Anotherarsenalblog has had exclusive access to Owen Coyle in order to obtain a special interview about events at the weekend, Paul Robinson and the clear bias against small clubs shown by referees. Coyle started off:

"Maybe when the smaller clubs come to the elite clubs, they don't get the rub of the green."

It's hard to disagree with him here. There are so many many ways in which Bolton didn't get the rub of the green. Firstly Bolton is the not the most scenic of locations and it's very hard to convince anyone to live there. Secondly given the style of football they play it's very frustrating for anyone who wants to touch the ball occasionally with their feet. Thirdly the Emirates pitch was far too manicured and flat, a good going over with the Bolton Wanderers FC tractor would have made for a far more even contest. Fourthly on rare occasions the referee had the cheek to try to preserve the limbs of the Arsenal players. Fifthly it was deeply unfair that the referee didn't allow the Bolton players to take weapons onto the field of play, this would have been a good way of making for a much more even contest. Coyle them commented:

"As mangers what we want is that they get the big decisions right"

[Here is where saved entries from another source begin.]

/-- R207, R229 to R239. -/
def Obligations.GroupCommandsAndMigration : Prop :=
  (∀ (s : State) (m : Master) (i : Island) (c : Fin 4) (y : PCore) (lc : Lc),
    s.admits m (CsReg.grpCtl i).addr needW (s.privileged m) = true → s.mode.running = true →
    y = (s.isl i.val).cores.get c → y.lc = some lc →
    ((s.isl i.val).slots.get y.slot).st ≠ .resync → ((s.isl i.val).slots.get y.slot).st ≠ .migrating →
    (y.role = .replica → (s.isl i.val).healthy y.slot = 3 → ∃ v : State, exec (.grpResync m i c) s = .next v.settleMode ∧
      ((v.isl i.val).cores.get c).role = .rejoining ∧ ((v.isl i.val).cores.get c).phase = .test ∧
      ((v.isl i.val).cores.get c).odd = true ∧ v.fld (.grpStatus i) 55 52 = 0 ∧ v.lcs = s.lcs ∧ v.mem = s.mem) ∧
    (y.role = .replica → ∃ v : State, exec (.grpInject m i c) s = .next v ∧ v.fld (.grpStatus i) 55 52 = 0 ∧
      v.isls = (s.modCore i c fun x => { x with upsets := .signature 1 :: x.upsets }).isls ∧ v.lcs = s.lcs ∧
      v.mem = s.mem) ∧
    (y.role = .replica ∧ ((s.isl i.val).slots.get y.slot).width = 3 ∨ y.role = .simplex ∧ y.odd = false →
      ∃ v : State, exec (.grpRetireCore m i c) s = .next v.settleMode ∧ ((v.isl i.val).cores.get c).role = .failed ∧
        v.fld (.grpStatus i) 55 52 = 0 ∧ v.mem = s.mem)) ∧
  (∀ (s : State) (lc : Lc) (h : Slot) (t : Island × Fin 4 × List (Fin 4)) (sl : Slice), s.runOrQuiesce = true →
    (s.lc lc.val).host = some h → s.lcTarget lc = some t → s.freeMigSlot (h.val / 48) = some sl →
    (s.lc lc.val).reqs.migrate = true → (∀ m ∈ s.migrations, m.lc ≠ lc) →
    (∀ o : Lc, o.val < lc.val → (s.lc o.val).reqs.migrate = false) →
    ((s.lc lc.val).stops.hard = true ∨ ((s.lc lc.val).overrun = none ∧ (s.lc lc.val).far = none)) →
    s.canQuiet h lc = true → s.rejoinDue h (s.lc lc.val) = false → (s.lc lc.val).bankPend = false →
    ∃ v : State, exec (.migrationStart lc) s = .next v.settleMode ∧ (v.lc lc.val).stops.migrating = true ∧
      (v.lc lc.val).reqs.migrate = false ∧ (v.lc lc.val).resv = none ∧ (v.slice sl.val).migSlot = some lc ∧
      (v.slice sl.val).migRecord = some (v.lc lc.val) ∧
      v.migrations = s.migrations ++ [⟨lc, some h, slotAt t.1 t.2.1, t.2.2.length, sl⟩]) ∧
  (∀ (s : State) (lc : Lc) (m : Migration) (cs : List (Fin 4)), (s.migrations.find? fun m => m.lc = lc) = some m →
    cs = ((List.finRange 4).filter fun c => ((s.isl (hostIsland m.target).val).cores.get c).target &&
      ((s.isl (hostIsland m.target).val).cores.get c).lc = some lc) →
    m.width ≤ cs.length → (∀ c ∈ cs, ((s.isl (hostIsland m.target).val).cores.get c).phase = .wait) →
    (s.slice m.migSlice.val).recordBad = false →
    ∃ v : State, exec (.migrationComplete lc) s = .next v.settleMode ∧ (v.lc lc.val).host = some m.target ∧
      (v.lc lc.val).stops.migrating = false ∧ (v.lc lc.val).tlb = [] ∧
      ((v.isl (hostIsland m.target).val).slots.get (slotPos m.target)).lc = some lc ∧
      ((v.isl (hostIsland m.target).val).slots.get (slotPos m.target)).positions = cs ∧
      (v.slice m.migSlice.val).migSlot = none ∧ v.migrations = s.migrations.filter (fun y => y.lc ≠ lc) ∧
      v.mem = s.mem) ∧
  (∀ (s : State) (i : Island) (k : Fin 3), (s.isl i.val).voterOk.getLsbD k.val = true →
    ∃ v : State, exec (.voterRailFailure i k) s = .next v.settleMode ∧
      (v.isl i.val).voterOk = (s.isl i.val).voterOk &&& ~~~(1#3 <<< k.val)) ∧
  ∀ (s : State) (lc : Lc) (h : Slot), (s.lc lc.val).host = some h →
    ((s.lc lc.val).far = none → (s.lc lc.val).overrun = none → s.canQuiet h lc = true →
      s.beforeHalt lc h (s.lc lc.val) = false →
      (s.runOrQuiesce = true → (s.lc lc.val).reqs.debug = true → (s.lc lc.val).stops.lost = false →
        (s.lc lc.val).stops.migrating = false → ∃ v : State, exec (.debugHalt lc) s = .next v.settleMode ∧
          (v.lc lc.val).stops.debug = true ∧ (v.lc lc.val).reqs.debug = false ∧
          ((v.isl (hostIsland h).val).slots.get (slotPos h)).st =
            (if ((s.isl (hostIsland h).val).slots.get (slotPos h)).st = .stopped then .stopped else .split) ∧
          ∀ c ∈ ((s.isl (hostIsland h).val).slots.get (slotPos h)).positions,
            ((s.isl (hostIsland h).val).cores.get c).role ≠ .failed → ((v.isl (hostIsland h).val).cores.get c).role =
              (if c = (s.isl (hostIsland h).val).lead (slotPos h) then .simplex else .held)) ∧
      (∀ x : LCore, x = (s.quietStop h lc).lc lc.val → (s.lc lc.val).reqs.quiesce = true →
        (s.lc lc.val).reqs.reset = false → (s.lc lc.val).reqs.debug = false → x.stops.reset = false →
        ∃ v : State, exec (.groupStop lc) s = .next v ∧
          (v.lc lc.val).stops.quiesce = (x.stops.quiesce || x.reqs.quiesce) ∧
          (v.lc lc.val).stops.clockCut = (x.stops.clockCut || x.reqs.clockCut) ∧ (v.lc lc.val).reqs.quiesce = false ∧
          (v.lc lc.val).reqs.clockCut = false ∧ (v.lc lc.val).g = x.g ∧ (v.lc lc.val).pc = x.pc)) ∧
    ((s.lc lc.val).stops.debug = true → ∃ v : State, exec (.debugResume lc) s = .next v.settleMode ∧
      (v.lc lc.val).stops.debug = false ∧ (∀ k : Lc, k ≠ lc → v.lc k.val = s.lc k.val) ∧ v.mem = s.mem)

/-- R249, R276, R279, R282 to R288. -/
def Obligations.RequestsAtTheHomeSlice : Prop :=
  (∀ (s : State) (slot : Slot) (line : LineNo) (h : Slice) (o : Outstanding), s.ringsRun = true →
    s.outStruck slot = false → s.homeSlice line = some h → s.memReachable (lineAddr line) = true →
    o = (s.outReq (.slot slot) line).getD (newReq (.slot slot) line .prefetch) → o.nacked = false →
    let nacked (u : State) : Prop := ∃ o', u.outReq (.slot slot) line = some o' ∧ o'.nacked = true ∧
      o'.age = min 16 (o.age + 1) ∧ (u.slice h.val).txns = (s.slice h.val).txns ∧ u.holders = s.holders ∧ u.mem = s.mem
    let named : List Slot := match s.sfGet h.val line with
      | some e => s.snoopTargets e (h.val / 6) (.slot slot)
      | none => []
    let opened (u : State) (k : ReqKind) (sn : Snoop) (grant : Moesi) : Prop :=
      ∃ t, u.txnAt h.val line = some t ∧ t.req = .slot slot ∧ t.kind = k ∧
        t.snoops = named.map (fun x => ⟨x, sn, o.starving, none, false⟩) ∧ t.grant = grant ∧ t.delivered = false ∧
        (u.sfGet h.val line).map (·.pin) = some true ∧ u.holders = s.holders ∧ u.mem = s.mem ∧ u.lcs = s.lcs
    let own : Option Moesi := (s.holder slot.val).stateOf line
    let mine : Moesi := if own = some .m ∨ own = some .o then .m else .e
    let prefetches : Prop := ((s.holder slot.val).pfReqs.any fun r => r.line = line) = true
    (s.blocked h.val line (.slot slot) = true →
      (s.outReq (.slot slot) line = some o →
        (o.kind = .readShared → ∃ u, exec (.readShared slot line .ok) s = .next u ∧ nacked u) ∧
        (o.kind = .readOwn → ∃ u, exec (.readOwn slot line .ok) s = .next u ∧ nacked u) ∧
        (o.kind = .upgrade → ∃ u, exec (.upgrade slot line) s = .next u ∧ nacked u)) ∧
      (prefetches → ∃ u, exec (.prefetch slot line .ok) s = .next u ∧ nacked u)) ∧
    (s.blocked h.val line (.slot slot) = false → (s.sfGet h.val line).isSome = true →
      (∀ e ∈ (s.slice h.val).errs, e.1 ≠ line) →
      (s.outReq (.slot slot) line = some o →
        (o.kind = .readShared → ∃ u, exec (.readShared slot line .ok) s = .next u ∧
          opened u .readShared .share (if named.isEmpty then .e else .s)) ∧
        (o.kind = .readOwn → ∃ u, exec (.readOwn slot line .ok) s = .next u ∧ opened u .readOwn .inv mine) ∧
        (o.kind = .upgrade → ∃ u, exec (.upgrade slot line) s = .next u ∧
          opened u (if own.isNone then .readOwn else .upgrade) .inv mine)) ∧
      (prefetches → ∃ u, exec (.prefetch slot line .ok) s = .next u ∧ opened u .prefetch .share .s))) ∧
  ∀ (s : State) (r : Requester) (line : LineNo) (o : Outstanding), s.outReq r line = some o → o.nacked = true →
    (∃ u, exec (.cancel r line) s = .next u ∧ u.outReq r line = none ∧ u.holders = s.holders ∧ u.mem = s.mem) ∧
    (o.dropped = false → ∃ u, exec (.nackResend r line) s = .next u ∧
      u.outReq r line = some { o with nacked := false } ∧ { u with outReqs := s.outReqs } = s)

/-- R275 to R286, Table 10.3. -/
def Obligations.SnoopsAndCompletion : Prop :=
  (∀ (s : State) (slot : Slot) (line : LineNo) (h : Slice) (t : Txn), s.homeSlice line = some h →
    s.txnAt h.val line = some t → s.outStruck slot = false → s.cacheErr slot line = false → s.homeWaits line = false →
    ((s.holder slot.val).evict.any fun c => c.line = line && (c.st == .m || c.st == .o)) = false →
    let sent (k : Snoop) : Prop := ∃ m ∈ t.snoops, m.slot = slot ∧ m.kind = k ∧ m.answer = none
    let recorded (k : Snoop) (a : SnoopAnswer × Option Moesi) (v : Option (Line × Bool)) : Txn := { t with
      snoops := t.snoops.map fun m => if m.slot = slot ∧ m.kind = k ∧ m.answer = none then { m with answer := some a } else m
      data := v }
    ((s.holder slot.val).stateOf line = none →
      let missed (k : Snoop) (out : Host.Outcome State Fault Refusal) : Prop := sent k → ∃ u, out = .next u ∧
        u.txnAt h.val line = some (recorded k (.miss, none) t.data) ∧ u.holders = s.holders ∧ u.mem = s.mem
      missed .share (exec (.snpShare slot line) s) ∧ missed .inv (exec (.snpInv slot line) s) ∧
      missed .clean (exec (.snpClean slot line) s) ∧ missed .peek (exec (.snpPeek slot line) s) ∧
      missed .probe (exec (.snpProbe slot line) s) ∧ missed .recover (exec (.snpRecover slot line) s)) ∧
    (∀ (c : CLine), (s.holder slot.val).find line = some c → s.holdOn slot line = false →
      let dirty : Bool := c.st == .m || c.st == .o
      let byState : SnoopAnswer := if dirty then .data else .hit
      let met (k : Snoop) (st' : Option Moesi) (ans : SnoopAnswer) (brings wr : Bool)
          (out : Host.Outcome State Fault Refusal) : Prop := sent k → ∃ u, out = .next u ∧
        u.txnAt h.val line = some (recorded k (ans, some c.st) (if brings then some (c.data, c.poison) else t.data)) ∧
        ((u.holder slot.val).find line).map (·.st) = st' ∧
        (wr = true → ∀ tile off, s.place (lineAddr line) = .dram tile off →
          s.chanIssues (s.chanOf tile off) = true → u.memLine line = c.data ∧ u.isPoison line = c.poison)
      met .share (some (if dirty then .o else .s)) byState dirty dirty (exec (.snpShare slot line) s) ∧
      met .inv none byState dirty dirty (exec (.snpInv slot line) s) ∧
      met .clean (some (if c.st = .m then .e else if c.st = .o then .s else c.st)) byState false dirty
        (exec (.snpClean slot line) s) ∧
      met .peek (some c.st) byState false false (exec (.snpPeek slot line) s) ∧
      met .probe (some c.st) .hit false false (exec (.snpProbe slot line) s) ∧
      met .recover (some c.st) .data false true (exec (.snpRecover slot line) s))) ∧
  (∀ (s : State) (slot : Slot) (line : LineNo) (h : Slice) (t : Txn) (m : SnoopMsg) (a : SnoopAnswer) (st : Option Moesi),
    s.homeSlice line = some h → s.txnAt h.val line = some t →
    (t.snoops.find? fun m => m.slot = slot && m.answer.isSome && !m.received) = some m → m.answer = some (a, st) →
    (a = .held → (∀ x ∈ (s.slice h.val).txns, x.backInv ≠ some line) → ∃ u, exec (.snoopAnswer slot line) s = .next u ∧
      u.txnAt h.val line = none ∧ (u.outReq t.req line).map (·.nacked) = some true ∧ u.mem = s.mem) ∧
    (a ≠ .held → a ≠ .wbPending → t.kind ≠ .maint → ∃ u, exec (.snoopAnswer slot line) s = .next u ∧
      u.txnAt h.val line = some { t with
        snoops := t.snoops.map fun x => if x.slot = slot then { x with received := true } else x
        grant := if (t.kind = .readOwn ∨ t.kind = .upgrade) ∧ (st = some .m ∨ st = some .o) then .m else t.grant } ∧
      u.holders = s.holders ∧ u.mem = s.mem)) ∧
  ∀ (s : State) (slot : Slot) (line : LineNo) (h : Slice) (t : Txn), s.homeSlice line = some h →
    s.txnAt h.val line = some t → t.req = .slot slot → t.delivered = true →
    ∃ u, exec (.complete (.slot slot) line) s = .next u ∧ u.txnAt h.val line = none ∧ u.holders = s.holders ∧
      u.mem = s.mem ∧ ∀ e : SfEntry, s.sfGet h.val line = some e → t.kind = .readOwn ∨ t.kind = .upgrade →
        ∃ e', u.sfGet h.val line = some e' ∧ e'.owner = BitVec.ofNat 6 (ownerCode (h.val / 6) slot.val) ∧
          e'.ostate = (if t.grant = .m then 1 else 0) ∧ e'.pin = false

I assume by this that Mr Coyle thinks that the referee helped Bolton get off with a relatively narrower margin of defeat that their violent negative play warranted. Obviously the fact that the referee failed to send off Davies and Robinson, while failing to give two stonewall penalties to Arsenal meant that Bolton were helped out by the referee, Coyle was frustrated by this as he wanted his Bolton players to learn that violence and hoofing doesn't pay. He then added:

"Gary Cahill is an honest lad, he would never hurt anyone, he goes to church on Sundays. He was getting tired and felt a sudden cramping in both legs, he had to straighten them immediately, it was just bad luck that Chamakh happened to be in the way at the time. This is the argument we shall be putting forward at the FA and if they don't listen I'll set Paul Robinson on 'em"

Then when questioned about the injury sustained by Abou Diaby after being assaulted by Paul Robinson's jump challenge, an injury that has left him unable to train this week, Coyle said:

"Paul Robinson is a good honest lad and would never intentionally hurt a fly, he goes to church on Sundays and the fact that his wife wears shin pads is merely a coincidence and nothing to do with his tendency to fly in with both sets of studs showing. Paul has been diagnosed with restless legs syndrome and has to straighten them out on a regular basis, it was simply bad luck that Abou got in the way of his stretching routine, he won the ball too."

Seriously this blog has the utmost respect for Owen Coyle and Bolton Wanderers FC, about as much respect as they do for the opposition's tibias, in fact they are all good honest English lads (apart from that ginger keeper, Steinsson, Elmander and a few others) who would never go out to intentionally hurt an opposing player. This blog would also like to congratulate the FA on yet another glorious triumph for their disciplinary system, another blogger's video has been censored and another leg breaking tackle has gone unpunished. Hopefully today's news on Abou Diaby will not be too bad while I hope Cahill's ban is extended, however it would not surprise me if Cahill has his ban scrubbed as the FA don't care for protecting Arsenal players.